Les effets sanitaires des perturbateurs endocriniens s’étendent au-delà du champ de la santé reproductive, ce qui conduit Santé publique France (SPF) à vouloir refondre son dispositif de surveillance à partir d’une vingtaine d’indicateurs prioritaires. Ceci, sur la base de l’étude Peps’pe lancée en 2021, dont les résultats ont été publiés fin décembre. Cette décision entre en résonance avec les préoccupations de la Société francophone d’endocrinologie qui a fait des perturbateurs endocriniens (PE) un axe majeur de son congrès de 2023, les considérant comme un « enjeu fort de santé publique ».
Depuis 2015, SPF assure une surveillance des effets des PE ciblée sur la santé reproductive, en regardant en particulier la cryptorchidie, la puberté précoce, le cancer du testicule, l’altération de la qualité du sperme, l’endométriose, etc. Mais d’autres troubles sont suspectés d’être associés à une exposition aux PE : des altérations du système immunitaire, les troubles de la thyroïde, les cancers hormonaux-dépendants, mais aussi les troubles neurodéveloppementaux ou encore des troubles métaboliques comme le diabète ou l’obésité.
59 effets sanitaires évalués
Dans le cadre de son programme santé environnement et de la Stratégie nationale sur les perturbateurs endocriniens (SNPE), SPF a lancé en 2021 le projet Peps’pe, avec l’objectif de prioriser les effets sanitaires liés aux PE. Quelque 59 pathologies ou effets sanitaires suspectés ont été soumis à un panel d’une cinquantaine d’experts scientifiques français et internationaux. Ils ont été priorisés selon deux critères : le poids des preuves et l’intérêt épidémiologique et sociétal de la mise en place de leur surveillance.
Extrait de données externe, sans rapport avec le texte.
-- ==== Sys2Proof/Laws/State.lean ====
section
/-! SUPPORT. One lemma per field per update of State, true by rfl: no later proof unfolds a record
update. -/

namespace Sys2Proof.Machine

section writeBuf

variable (b : Buffer) (s : State)

@[simp] theorem writeBuf_phase : (writeBuf b s).phase = s.phase := rfl
@[simp] theorem writeBuf_buf : (writeBuf b s).buf = b := rfl
@[simp] theorem writeBuf_bpOut : (writeBuf b s).bpOut = s.bpOut := rfl
@[simp] theorem writeBuf_bpDir : (writeBuf b s).bpDir = s.bpDir := rfl
@[simp] theorem writeBuf_selOut : (writeBuf b s).selOut = s.selOut := rfl
@[simp] theorem writeBuf_selDir : (writeBuf b s).selDir = s.selDir := rfl
@[simp] theorem writeBuf_refusal : (writeBuf b s).refusal = s.refusal := rfl
@[simp] theorem writeBuf_inputs : (writeBuf b s).inputs = s.inputs := rfl
@[simp] theorem writeBuf_params : (writeBuf b s).params = s.params := rfl

end writeBuf

section writeOutputs

variable (o : Outputs) (s : State)

@[simp] theorem writeOutputs_phase : (writeOutputs o s).phase = s.phase := rfl
@[simp] theorem writeOutputs_buf : (writeOutputs o s).buf = s.buf := rfl
@[simp] theorem writeOutputs_bpOut : (writeOutputs o s).bpOut = o.bp := rfl
@[simp] theorem writeOutputs_bpDir : (writeOutputs o s).bpDir = o.bpDir := rfl
@[simp] theorem writeOutputs_selOut : (writeOutputs o s).selOut = o.sel := rfl
@[simp] theorem writeOutputs_selDir : (writeOutputs o s).selDir = o.selDir := rfl
@[simp] theorem writeOutputs_refusal : (writeOutputs o s).refusal = s.refusal := rfl
@[simp] theorem writeOutputs_inputs : (writeOutputs o s).inputs = s.inputs := rfl
@[simp] theorem writeOutputs_params : (writeOutputs o s).params = s.params := rfl

end writeOutputs

section writePhase

variable (p : BitVec 3) (s : State)

@[simp] theorem writePhase_phase : (writePhase p s).phase = p := rfl
@[simp] theorem writePhase_buf : (writePhase p s).buf = s.buf := rfl
@[simp] theorem writePhase_bpOut : (writePhase p s).bpOut = s.bpOut := rfl
@[simp] theorem writePhase_bpDir : (writePhase p s).bpDir = s.bpDir := rfl
@[simp] theorem writePhase_selOut : (writePhase p s).selOut = s.selOut := rfl
@[simp] theorem writePhase_selDir : (writePhase p s).selDir = s.selDir := rfl
@[simp] theorem writePhase_refusal : (writePhase p s).refusal = s.refusal := rfl
@[simp] theorem writePhase_inputs : (writePhase p s).inputs = s.inputs := rfl
@[simp] theorem writePhase_params : (writePhase p s).params = s.params := rfl

end writePhase

section setInputs

variable (es : List Event) (s : State)

@[simp] theorem setInputs_phase : (setInputs es s).phase = s.phase := rfl
@[simp] theorem setInputs_buf : (setInputs es s).buf = s.buf := rfl
@[simp] theorem setInputs_bpOut : (setInputs es s).bpOut = s.bpOut := rfl
@[simp] theorem setInputs_bpDir : (setInputs es s).bpDir = s.bpDir := rfl
@[simp] theorem setInputs_selOut : (setInputs es s).selOut = s.selOut := rfl
@[simp] theorem setInputs_selDir : (setInputs es s).selDir = s.selDir := rfl
@[simp] theorem setInputs_refusal : (setInputs es s).refusal = s.refusal := rfl
@[simp] theorem setInputs_inputs : (setInputs es s).inputs = es := rfl
@[simp] theorem setInputs_params : (setInputs es s).params = s.params := rfl

end setInputs

section refuse

variable (r : RefuseReason) (s : State)

@[simp] theorem refuse_phase : (refuse r s).phase = s.phase := rfl
@[simp] theorem refuse_buf : (refuse r s).buf = s.buf := rfl
@[simp] theorem refuse_bpOut : (refuse r s).bpOut = s.bpOut := rfl
@[simp] theorem refuse_bpDir : (refuse r s).bpDir = s.bpDir := rfl
@[simp] theorem refuse_selOut : (refuse r s).selOut = s.selOut := rfl
@[simp] theorem refuse_selDir : (refuse r s).selDir = s.selDir := rfl
@[simp] theorem refuse_refusal : (refuse r s).refusal = some r := rfl
@[simp] theorem refuse_inputs : (refuse r s).inputs = s.inputs := rfl
@[simp] theorem refuse_params : (refuse r s).params = s.params := rfl

end refuse

section resetWith

variable (p : Params)

@[simp] theorem resetWith_phase : (State.resetWith p).phase = 0 := rfl
@[simp] theorem resetWith_buf : (State.resetWith p).buf = p.bufReset := rfl
@[simp] theorem resetWith_bpOut : (State.resetWith p).bpOut = 0 := rfl
@[simp] theorem resetWith_bpDir : (State.resetWith p).bpDir = 0 := rfl
@[simp] theorem resetWith_selOut : (State.resetWith p).selOut = 0 := rfl
@[simp] theorem resetWith_selDir : (State.resetWith p).selDir = 0 := rfl
@[simp] theorem resetWith_refusal : (State.resetWith p).refusal = none := rfl
@[simp] theorem resetWith_inputs : (State.resetWith p).inputs = [] := rfl
@[simp] theorem resetWith_params : (State.resetWith p).params = p := rfl

end resetWith

end Sys2Proof.Machine
end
Aussi ne s’agit-il pas de caractériser l’effet d’un PE sur la santé, mais de suivre l’évolution d’un indicateur sanitaire en population générale. « La méthodologie proposée visait à rechercher le meilleur compromis entre la robustesse scientifique, l'opérationnalité et la clarté pour tous », lit-on.
Sur les 59 pathologies soumises à cette évaluation, 21 ont été évaluées comme prioritaires à surveiller pour leur lien avec les PE. Parmi eux, les experts pointent des troubles de la santé reproductive déjà surveillés par l'agence, mais également des effets qui ne l’étaient pas dans leur lien avec les PE (infertilité, cancer des ovaires, cancer de l'endomètre, de la prostate…), des troubles métaboliques (surpoids et obésité, maladies cardiovasculaires, diabète de type 2, syndrome métabolique), certains troubles du neurodéveloppement de l'enfant (troubles du comportement, déficit intellectuel, troubles du déficit de l'attention), ou encore l’asthme. Les lymphomes et leucémies chez l’enfant sont distingués comme priorités « fortes ».
En outre, 10 effets sanitaires ont été classés en priorité faible, dont le syndrome des ovaires polykystiques (SOPK), un cycle menstruel irrégulier, les issues défavorables de grossesse, l’hyperthyroïdie et hypothyroïdie subclinique, la maladie stéatosique du foie, les troubles du spectre autistique, les maladies neurodégénératives chez l’adulte, et le cancer de la thyroïde. Et 12 effets sont considérés comme non prioritaires (cancers, diabète de type 1, troubles du système immunitaire, etc.), tandis que 16 n’ont pu être priorisés par manque de participants experts ou par absence de consensus (par exemple, les troubles osseux, les troubles surrénaliens et les troubles cutanés et oculaires).
Mise en pratique du concept d’exposome
Dans un deuxième temps, SPF envisage d’étudier la faisabilité d’une surveillance des effets ressortis prioritaires. « L'analyse consistera à déterminer si des indicateurs fiables et adaptés à la thématique des PE existent déjà ou peuvent être suivis dans le temps et dans l'espace », indique l’agence, en reconnaissant la nécessité de faire évoluer le périmètre de sa surveillance au-delà de la santé reproductive.
Cette nouvelle stratégie « permettra de s’approcher du concept d’exposome, qui correspond à l’ensemble des expositions environnementales auquel est soumis un individu tout au long de sa vie », fait valoir SPF. Elle devrait être déclinée d’abord au niveau de la santé reproductive (cancer du testicule, hypospadias, cryptorchidie, qualité du sperme, endométriose, puberté précoce) et des cancers du sein, de la prostate, de l’ovaire et de l’endomètre.